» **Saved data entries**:
····················

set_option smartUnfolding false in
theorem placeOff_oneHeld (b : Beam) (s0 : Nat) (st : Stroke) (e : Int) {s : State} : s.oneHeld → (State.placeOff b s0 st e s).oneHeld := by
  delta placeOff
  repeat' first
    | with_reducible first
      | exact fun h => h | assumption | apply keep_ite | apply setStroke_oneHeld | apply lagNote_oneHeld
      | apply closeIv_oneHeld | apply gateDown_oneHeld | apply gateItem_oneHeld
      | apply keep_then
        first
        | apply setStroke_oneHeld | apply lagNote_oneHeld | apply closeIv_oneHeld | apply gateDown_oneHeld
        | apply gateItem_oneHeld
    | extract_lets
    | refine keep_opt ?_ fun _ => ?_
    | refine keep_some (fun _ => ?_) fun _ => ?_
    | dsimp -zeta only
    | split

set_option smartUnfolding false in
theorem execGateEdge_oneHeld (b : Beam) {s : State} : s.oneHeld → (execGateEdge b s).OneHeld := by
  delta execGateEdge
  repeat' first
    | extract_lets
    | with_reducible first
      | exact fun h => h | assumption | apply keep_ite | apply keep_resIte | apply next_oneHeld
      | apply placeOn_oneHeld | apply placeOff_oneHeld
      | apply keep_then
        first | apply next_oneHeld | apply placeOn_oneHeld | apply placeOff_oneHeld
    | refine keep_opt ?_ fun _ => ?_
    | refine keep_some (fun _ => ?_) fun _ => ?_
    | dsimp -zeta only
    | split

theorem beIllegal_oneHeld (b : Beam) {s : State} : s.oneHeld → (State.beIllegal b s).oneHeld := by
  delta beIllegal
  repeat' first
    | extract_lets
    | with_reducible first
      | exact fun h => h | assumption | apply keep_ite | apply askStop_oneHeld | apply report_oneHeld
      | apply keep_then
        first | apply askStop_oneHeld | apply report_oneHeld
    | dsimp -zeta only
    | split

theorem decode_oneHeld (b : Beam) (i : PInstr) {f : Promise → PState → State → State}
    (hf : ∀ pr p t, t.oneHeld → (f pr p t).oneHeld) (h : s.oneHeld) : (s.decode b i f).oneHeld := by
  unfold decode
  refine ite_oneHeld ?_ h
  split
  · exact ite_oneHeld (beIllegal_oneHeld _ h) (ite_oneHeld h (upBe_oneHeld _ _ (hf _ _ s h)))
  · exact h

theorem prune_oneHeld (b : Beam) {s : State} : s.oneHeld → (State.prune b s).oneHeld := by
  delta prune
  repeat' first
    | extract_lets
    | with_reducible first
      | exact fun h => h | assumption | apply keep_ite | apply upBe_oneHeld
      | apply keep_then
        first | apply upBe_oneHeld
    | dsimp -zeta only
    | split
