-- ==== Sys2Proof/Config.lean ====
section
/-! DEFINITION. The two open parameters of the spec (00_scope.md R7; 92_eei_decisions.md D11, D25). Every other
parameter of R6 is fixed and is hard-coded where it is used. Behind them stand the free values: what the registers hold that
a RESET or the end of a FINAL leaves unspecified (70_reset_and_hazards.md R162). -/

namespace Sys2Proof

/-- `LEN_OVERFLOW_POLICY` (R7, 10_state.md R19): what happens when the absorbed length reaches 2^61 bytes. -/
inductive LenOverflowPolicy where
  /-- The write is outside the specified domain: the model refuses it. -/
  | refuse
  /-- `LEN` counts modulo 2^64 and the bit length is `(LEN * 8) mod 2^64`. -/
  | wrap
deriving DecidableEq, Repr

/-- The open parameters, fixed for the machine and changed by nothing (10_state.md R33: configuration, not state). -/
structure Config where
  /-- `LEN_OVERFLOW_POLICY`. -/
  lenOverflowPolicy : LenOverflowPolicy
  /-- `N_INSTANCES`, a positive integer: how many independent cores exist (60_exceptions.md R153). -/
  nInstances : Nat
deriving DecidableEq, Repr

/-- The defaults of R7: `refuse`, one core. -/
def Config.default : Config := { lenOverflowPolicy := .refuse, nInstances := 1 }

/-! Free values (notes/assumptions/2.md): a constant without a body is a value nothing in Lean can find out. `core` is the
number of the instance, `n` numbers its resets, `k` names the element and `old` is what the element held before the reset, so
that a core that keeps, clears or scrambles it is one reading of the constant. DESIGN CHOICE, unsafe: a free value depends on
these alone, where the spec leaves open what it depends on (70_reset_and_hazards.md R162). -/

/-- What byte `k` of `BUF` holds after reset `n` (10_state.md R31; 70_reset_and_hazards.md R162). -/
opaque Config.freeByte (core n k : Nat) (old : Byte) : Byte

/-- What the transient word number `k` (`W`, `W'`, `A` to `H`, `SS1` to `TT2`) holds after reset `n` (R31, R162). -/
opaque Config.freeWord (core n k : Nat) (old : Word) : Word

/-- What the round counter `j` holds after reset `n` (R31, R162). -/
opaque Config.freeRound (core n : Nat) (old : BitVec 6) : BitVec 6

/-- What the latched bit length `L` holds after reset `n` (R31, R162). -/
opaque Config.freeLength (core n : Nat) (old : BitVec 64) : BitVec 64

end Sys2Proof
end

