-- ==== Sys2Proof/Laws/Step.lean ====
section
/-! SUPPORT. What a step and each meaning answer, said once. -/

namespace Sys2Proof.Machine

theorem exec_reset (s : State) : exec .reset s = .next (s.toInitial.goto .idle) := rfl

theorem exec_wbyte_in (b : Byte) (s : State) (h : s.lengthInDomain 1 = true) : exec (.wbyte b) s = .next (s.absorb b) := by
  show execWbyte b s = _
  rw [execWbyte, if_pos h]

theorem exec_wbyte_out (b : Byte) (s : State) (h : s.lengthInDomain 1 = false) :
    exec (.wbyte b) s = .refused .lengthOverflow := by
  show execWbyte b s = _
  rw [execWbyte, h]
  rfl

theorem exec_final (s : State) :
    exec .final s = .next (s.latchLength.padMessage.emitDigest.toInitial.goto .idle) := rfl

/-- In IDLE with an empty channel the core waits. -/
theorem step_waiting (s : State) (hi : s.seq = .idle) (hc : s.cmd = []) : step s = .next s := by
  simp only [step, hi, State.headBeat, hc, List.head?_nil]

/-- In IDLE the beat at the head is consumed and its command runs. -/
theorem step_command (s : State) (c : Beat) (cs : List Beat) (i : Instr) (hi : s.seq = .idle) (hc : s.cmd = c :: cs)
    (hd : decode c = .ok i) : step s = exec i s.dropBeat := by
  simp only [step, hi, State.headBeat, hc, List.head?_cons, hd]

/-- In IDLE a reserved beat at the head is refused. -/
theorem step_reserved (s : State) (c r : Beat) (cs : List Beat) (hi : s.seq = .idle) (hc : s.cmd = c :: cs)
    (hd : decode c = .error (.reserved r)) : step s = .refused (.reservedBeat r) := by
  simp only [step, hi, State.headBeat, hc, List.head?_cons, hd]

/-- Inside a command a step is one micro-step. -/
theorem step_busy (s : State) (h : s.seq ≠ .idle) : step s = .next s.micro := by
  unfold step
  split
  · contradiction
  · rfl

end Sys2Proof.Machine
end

····················

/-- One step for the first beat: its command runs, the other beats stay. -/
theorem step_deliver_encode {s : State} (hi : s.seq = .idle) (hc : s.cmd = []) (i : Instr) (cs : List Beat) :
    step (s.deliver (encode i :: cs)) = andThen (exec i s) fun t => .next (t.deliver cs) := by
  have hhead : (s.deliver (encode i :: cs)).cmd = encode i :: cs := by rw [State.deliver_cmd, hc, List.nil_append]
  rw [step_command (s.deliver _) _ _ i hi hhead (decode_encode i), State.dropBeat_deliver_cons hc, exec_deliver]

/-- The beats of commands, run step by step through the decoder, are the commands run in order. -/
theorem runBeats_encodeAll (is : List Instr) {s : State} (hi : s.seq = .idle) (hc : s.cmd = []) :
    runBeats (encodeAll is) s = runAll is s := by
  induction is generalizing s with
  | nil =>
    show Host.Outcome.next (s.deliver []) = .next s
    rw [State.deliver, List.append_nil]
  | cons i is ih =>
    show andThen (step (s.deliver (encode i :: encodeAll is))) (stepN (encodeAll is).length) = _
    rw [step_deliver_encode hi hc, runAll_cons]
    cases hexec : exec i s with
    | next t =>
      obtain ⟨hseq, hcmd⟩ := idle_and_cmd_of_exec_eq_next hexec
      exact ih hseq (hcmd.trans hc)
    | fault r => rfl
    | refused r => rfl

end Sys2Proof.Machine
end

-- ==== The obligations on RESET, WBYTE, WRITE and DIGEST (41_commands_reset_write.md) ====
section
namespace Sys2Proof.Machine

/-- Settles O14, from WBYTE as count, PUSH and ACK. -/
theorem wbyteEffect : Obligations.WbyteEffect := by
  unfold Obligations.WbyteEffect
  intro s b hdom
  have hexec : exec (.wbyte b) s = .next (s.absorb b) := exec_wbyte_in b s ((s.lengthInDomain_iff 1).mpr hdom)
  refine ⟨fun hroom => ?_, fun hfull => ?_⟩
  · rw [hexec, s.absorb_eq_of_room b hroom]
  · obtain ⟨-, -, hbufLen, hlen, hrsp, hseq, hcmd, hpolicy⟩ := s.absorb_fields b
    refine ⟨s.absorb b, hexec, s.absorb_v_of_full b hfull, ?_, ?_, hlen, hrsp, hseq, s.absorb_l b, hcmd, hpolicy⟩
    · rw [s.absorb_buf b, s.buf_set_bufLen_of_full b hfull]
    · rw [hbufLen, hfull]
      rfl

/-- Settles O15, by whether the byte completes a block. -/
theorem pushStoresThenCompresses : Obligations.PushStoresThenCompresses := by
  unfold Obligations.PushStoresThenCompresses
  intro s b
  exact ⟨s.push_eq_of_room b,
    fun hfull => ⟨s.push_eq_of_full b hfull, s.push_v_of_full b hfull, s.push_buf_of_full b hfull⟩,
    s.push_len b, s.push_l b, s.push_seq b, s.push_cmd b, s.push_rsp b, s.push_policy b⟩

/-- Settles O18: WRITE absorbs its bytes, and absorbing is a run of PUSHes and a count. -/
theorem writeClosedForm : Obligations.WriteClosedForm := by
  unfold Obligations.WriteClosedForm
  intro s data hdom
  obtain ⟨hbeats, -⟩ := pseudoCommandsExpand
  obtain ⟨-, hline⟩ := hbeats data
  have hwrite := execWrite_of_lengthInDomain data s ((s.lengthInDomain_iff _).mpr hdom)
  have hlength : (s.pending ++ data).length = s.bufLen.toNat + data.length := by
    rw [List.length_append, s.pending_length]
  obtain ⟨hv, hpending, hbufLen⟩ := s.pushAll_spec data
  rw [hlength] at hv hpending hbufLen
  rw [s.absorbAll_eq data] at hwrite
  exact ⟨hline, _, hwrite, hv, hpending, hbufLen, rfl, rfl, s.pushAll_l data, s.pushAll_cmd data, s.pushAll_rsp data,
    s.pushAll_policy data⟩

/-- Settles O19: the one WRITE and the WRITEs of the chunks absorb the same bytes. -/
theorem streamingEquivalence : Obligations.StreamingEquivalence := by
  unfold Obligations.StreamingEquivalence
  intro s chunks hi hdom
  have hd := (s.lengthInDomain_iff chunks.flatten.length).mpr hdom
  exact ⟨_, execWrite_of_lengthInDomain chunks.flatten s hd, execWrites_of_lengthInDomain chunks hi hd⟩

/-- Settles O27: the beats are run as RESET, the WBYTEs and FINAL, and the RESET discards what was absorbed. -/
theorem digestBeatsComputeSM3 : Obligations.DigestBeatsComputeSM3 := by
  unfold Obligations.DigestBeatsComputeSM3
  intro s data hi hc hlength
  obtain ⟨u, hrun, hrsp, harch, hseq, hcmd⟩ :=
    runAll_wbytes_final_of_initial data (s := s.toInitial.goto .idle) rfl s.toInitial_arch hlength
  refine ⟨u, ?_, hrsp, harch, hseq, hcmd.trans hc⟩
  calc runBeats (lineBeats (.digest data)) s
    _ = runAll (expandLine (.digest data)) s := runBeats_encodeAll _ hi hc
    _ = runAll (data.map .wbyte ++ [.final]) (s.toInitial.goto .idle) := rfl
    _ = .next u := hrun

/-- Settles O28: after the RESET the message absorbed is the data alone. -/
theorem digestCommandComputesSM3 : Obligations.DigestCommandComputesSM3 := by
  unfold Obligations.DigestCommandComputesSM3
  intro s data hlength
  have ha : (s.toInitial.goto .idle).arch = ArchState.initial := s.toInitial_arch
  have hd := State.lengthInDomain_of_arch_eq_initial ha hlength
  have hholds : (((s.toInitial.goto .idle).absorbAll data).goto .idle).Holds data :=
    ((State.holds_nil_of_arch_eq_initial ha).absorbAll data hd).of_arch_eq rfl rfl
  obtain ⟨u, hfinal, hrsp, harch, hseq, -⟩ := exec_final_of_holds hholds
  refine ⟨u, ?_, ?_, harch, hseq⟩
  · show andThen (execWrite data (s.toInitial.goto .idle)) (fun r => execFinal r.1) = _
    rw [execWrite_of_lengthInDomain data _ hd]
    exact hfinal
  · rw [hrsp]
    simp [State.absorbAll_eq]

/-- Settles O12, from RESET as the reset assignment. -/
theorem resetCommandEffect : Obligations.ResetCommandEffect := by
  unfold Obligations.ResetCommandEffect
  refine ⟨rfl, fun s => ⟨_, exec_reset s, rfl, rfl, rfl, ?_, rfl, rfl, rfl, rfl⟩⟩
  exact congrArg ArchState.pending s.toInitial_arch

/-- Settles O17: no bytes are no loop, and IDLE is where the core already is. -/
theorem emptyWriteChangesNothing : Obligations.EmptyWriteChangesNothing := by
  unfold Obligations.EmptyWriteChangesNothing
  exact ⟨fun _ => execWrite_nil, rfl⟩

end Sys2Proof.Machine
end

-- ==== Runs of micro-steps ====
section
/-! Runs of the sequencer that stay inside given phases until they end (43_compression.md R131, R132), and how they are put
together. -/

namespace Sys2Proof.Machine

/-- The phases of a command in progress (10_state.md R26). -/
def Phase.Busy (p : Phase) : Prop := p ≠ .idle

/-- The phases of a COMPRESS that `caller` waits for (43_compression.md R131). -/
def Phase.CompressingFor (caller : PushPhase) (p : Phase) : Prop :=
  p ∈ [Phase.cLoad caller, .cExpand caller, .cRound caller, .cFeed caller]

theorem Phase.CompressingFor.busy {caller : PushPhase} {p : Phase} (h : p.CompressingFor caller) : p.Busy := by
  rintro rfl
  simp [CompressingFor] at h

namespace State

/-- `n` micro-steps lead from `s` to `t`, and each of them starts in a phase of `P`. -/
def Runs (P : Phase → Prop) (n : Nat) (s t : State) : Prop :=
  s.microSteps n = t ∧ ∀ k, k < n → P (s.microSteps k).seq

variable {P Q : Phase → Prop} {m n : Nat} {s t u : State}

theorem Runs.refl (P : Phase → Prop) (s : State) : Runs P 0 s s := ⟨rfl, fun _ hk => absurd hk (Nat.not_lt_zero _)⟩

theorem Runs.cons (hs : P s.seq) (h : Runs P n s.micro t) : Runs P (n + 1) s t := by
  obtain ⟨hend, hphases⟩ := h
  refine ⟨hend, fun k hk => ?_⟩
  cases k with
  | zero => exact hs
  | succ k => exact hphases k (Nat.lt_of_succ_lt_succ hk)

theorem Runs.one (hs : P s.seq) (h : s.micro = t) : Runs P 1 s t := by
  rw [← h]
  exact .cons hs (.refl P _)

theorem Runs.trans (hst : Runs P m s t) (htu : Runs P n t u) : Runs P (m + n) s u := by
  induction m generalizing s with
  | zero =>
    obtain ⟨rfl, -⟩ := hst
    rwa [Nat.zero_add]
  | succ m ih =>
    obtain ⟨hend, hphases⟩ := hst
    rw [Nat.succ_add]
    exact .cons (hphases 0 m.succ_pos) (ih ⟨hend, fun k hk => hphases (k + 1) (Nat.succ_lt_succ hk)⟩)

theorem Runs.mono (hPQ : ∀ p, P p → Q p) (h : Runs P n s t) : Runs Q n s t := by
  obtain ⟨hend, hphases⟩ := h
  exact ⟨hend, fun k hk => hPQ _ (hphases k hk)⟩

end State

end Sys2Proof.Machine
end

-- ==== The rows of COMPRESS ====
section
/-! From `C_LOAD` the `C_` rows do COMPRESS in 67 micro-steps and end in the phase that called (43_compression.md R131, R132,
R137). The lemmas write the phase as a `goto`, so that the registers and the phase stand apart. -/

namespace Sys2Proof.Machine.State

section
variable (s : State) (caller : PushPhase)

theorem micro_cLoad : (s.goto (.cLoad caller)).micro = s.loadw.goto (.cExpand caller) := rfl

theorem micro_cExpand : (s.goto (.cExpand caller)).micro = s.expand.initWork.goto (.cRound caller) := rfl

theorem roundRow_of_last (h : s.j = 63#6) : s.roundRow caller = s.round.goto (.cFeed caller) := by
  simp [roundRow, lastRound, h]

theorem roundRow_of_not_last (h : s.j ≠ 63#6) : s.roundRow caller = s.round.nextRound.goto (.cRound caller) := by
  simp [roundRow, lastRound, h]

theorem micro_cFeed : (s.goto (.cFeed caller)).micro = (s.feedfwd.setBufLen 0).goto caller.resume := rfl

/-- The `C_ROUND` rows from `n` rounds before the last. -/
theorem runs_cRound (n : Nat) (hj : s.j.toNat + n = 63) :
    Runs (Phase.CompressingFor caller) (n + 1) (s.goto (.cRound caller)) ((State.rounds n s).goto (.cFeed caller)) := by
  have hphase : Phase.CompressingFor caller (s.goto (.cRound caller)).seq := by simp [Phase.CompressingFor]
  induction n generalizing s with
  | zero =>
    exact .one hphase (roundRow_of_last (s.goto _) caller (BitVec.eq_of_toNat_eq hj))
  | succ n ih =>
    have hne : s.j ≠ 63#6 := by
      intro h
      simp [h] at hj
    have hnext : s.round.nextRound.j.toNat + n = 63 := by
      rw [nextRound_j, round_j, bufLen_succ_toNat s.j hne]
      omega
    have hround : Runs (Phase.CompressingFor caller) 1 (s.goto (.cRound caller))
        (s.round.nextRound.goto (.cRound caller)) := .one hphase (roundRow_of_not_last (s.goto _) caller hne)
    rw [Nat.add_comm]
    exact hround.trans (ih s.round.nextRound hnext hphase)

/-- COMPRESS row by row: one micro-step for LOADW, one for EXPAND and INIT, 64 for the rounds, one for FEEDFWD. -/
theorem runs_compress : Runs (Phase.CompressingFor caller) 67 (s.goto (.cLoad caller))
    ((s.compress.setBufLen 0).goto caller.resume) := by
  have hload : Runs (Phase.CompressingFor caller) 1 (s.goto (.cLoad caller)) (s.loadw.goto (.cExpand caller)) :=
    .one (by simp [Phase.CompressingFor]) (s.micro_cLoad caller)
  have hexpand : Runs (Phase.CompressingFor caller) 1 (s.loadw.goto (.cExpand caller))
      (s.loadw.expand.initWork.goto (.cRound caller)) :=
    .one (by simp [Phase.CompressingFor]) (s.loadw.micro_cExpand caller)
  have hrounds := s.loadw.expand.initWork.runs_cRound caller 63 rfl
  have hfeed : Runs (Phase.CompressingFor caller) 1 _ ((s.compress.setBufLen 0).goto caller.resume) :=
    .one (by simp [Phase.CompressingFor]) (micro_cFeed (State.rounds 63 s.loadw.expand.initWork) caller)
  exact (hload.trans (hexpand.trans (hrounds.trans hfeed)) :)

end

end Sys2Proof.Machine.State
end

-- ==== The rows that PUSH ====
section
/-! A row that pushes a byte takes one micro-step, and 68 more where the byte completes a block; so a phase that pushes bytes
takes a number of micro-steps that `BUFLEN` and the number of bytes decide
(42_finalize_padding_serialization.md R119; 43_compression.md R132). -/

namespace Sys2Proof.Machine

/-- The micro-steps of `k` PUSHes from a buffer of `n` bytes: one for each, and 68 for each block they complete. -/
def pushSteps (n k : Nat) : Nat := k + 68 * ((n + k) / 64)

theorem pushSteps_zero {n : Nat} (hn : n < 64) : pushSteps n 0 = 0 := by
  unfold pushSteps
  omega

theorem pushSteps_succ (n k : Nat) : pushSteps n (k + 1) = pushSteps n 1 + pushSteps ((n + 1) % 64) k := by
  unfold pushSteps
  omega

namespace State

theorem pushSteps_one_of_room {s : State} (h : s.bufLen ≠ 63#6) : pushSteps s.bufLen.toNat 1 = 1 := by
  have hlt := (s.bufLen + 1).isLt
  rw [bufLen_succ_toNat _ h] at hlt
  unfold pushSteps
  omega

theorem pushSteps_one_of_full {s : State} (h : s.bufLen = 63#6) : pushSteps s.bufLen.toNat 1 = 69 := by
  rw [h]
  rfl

····················

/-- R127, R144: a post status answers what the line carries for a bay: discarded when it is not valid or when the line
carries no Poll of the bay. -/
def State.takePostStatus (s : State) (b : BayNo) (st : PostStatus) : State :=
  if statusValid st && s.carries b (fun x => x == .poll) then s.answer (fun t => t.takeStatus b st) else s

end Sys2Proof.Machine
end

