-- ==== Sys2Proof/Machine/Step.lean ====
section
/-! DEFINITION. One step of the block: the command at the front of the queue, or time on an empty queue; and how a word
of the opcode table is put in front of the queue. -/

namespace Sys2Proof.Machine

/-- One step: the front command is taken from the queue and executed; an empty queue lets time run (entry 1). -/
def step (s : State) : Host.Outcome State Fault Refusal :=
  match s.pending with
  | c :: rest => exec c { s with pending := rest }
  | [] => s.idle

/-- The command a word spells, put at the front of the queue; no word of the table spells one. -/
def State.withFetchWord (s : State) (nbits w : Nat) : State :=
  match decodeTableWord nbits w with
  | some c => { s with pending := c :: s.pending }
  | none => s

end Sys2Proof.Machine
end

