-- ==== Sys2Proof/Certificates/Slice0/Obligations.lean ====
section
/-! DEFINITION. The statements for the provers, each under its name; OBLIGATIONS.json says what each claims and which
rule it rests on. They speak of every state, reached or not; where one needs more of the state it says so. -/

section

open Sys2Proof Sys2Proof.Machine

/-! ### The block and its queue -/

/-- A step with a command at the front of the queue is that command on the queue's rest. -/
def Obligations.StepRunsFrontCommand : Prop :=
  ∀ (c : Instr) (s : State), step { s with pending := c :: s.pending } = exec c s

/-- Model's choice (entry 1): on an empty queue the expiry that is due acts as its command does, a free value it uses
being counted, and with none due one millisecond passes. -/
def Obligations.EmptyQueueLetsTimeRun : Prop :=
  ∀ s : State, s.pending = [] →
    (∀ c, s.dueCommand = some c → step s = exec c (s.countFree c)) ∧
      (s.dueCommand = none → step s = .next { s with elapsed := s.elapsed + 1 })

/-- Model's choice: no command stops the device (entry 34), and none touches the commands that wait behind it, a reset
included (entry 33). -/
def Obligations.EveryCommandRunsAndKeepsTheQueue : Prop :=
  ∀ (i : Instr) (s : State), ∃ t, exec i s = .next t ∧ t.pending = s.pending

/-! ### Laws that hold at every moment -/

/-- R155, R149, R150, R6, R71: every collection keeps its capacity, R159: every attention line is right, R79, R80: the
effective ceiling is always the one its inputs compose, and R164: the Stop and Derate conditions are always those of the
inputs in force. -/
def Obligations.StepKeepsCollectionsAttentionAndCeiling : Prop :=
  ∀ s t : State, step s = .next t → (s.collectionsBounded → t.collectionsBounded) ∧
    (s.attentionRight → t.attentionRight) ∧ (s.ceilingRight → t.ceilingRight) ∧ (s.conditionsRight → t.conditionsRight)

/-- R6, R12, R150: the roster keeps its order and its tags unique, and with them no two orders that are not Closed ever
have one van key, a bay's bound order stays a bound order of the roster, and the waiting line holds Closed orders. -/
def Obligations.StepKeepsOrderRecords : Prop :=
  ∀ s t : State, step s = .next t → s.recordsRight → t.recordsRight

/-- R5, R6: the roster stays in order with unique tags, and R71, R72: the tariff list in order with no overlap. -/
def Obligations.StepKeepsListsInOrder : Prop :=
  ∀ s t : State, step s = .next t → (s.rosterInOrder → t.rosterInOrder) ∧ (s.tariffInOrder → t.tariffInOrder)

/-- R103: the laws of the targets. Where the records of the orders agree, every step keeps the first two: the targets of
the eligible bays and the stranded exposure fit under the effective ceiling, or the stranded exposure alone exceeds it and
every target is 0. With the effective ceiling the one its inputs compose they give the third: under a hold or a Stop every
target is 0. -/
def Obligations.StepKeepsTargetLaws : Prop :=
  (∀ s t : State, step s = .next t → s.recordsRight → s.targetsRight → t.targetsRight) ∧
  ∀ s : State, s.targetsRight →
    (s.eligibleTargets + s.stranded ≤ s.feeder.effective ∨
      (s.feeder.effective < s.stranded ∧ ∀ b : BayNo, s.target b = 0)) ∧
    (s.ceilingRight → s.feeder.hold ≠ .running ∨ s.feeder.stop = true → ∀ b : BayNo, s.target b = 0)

····················

» **What is required**:
Look above for the line holding "execFinal r.1) = _". Print it and every line after it, exactly, through the line holding "Q : Phase →".

» **Answer below**:
  · show andThen (execWrite data (s.toInitial.goto .idle)) (fun r => execFinal r.1) = _
    rw [execWrite_of_lengthInDomain data _ hd]
    exact hfinal
  · rw [hrsp]
    simp [State.absorbAll_eq]

/-- Settles O12, from RESET as the reset assignment. -/
theorem resetCommandEffect : Obligations.ResetCommandEffect := by
  unfold Obligations.ResetCommandEffect
  refine ⟨rfl, fun s => ⟨_, exec_reset s, rfl, rfl, rfl, ?_, rfl, rfl, rfl, rfl⟩⟩
  exact congrArg ArchState.pending s.toInitial_arch

/-- Settles O17: no bytes are no loop, and IDLE is where the core already is. -/
theorem emptyWriteChangesNothing : Obligations.EmptyWriteChangesNothing := by
  unfold Obligations.EmptyWriteChangesNothing
  exact ⟨fun _ => execWrite_nil, rfl⟩

end Sys2Proof.Machine
end

-- ==== Runs of micro-steps ====
section
/-! Runs of the sequencer that stay inside given phases until they end (43_compression.md R131, R132), and how they are put
together. -/

namespace Sys2Proof.Machine

/-- The phases of a command in progress (10_state.md R26). -/
def Phase.Busy (p : Phase) : Prop := p ≠ .idle

/-- The phases of a COMPRESS that `caller` waits for (43_compression.md R131). -/
def Phase.CompressingFor (caller : PushPhase) (p : Phase) : Prop :=
  p ∈ [Phase.cLoad caller, .cExpand caller, .cRound caller, .cFeed caller]

theorem Phase.CompressingFor.busy {caller : PushPhase} {p : Phase} (h : p.CompressingFor caller) : p.Busy := by
  rintro rfl
  simp [CompressingFor] at h

namespace State

/-- `n` micro-steps lead from `s` to `t`, and each of them starts in a phase of `P`. -/
def Runs (P : Phase → Prop) (n : Nat) (s t : State) : Prop :=
  s.microSteps n = t ∧ ∀ k, k < n → P (s.microSteps k).seq

variable {P Q : Phase → Prop} {m n : Nat} {s t u : State}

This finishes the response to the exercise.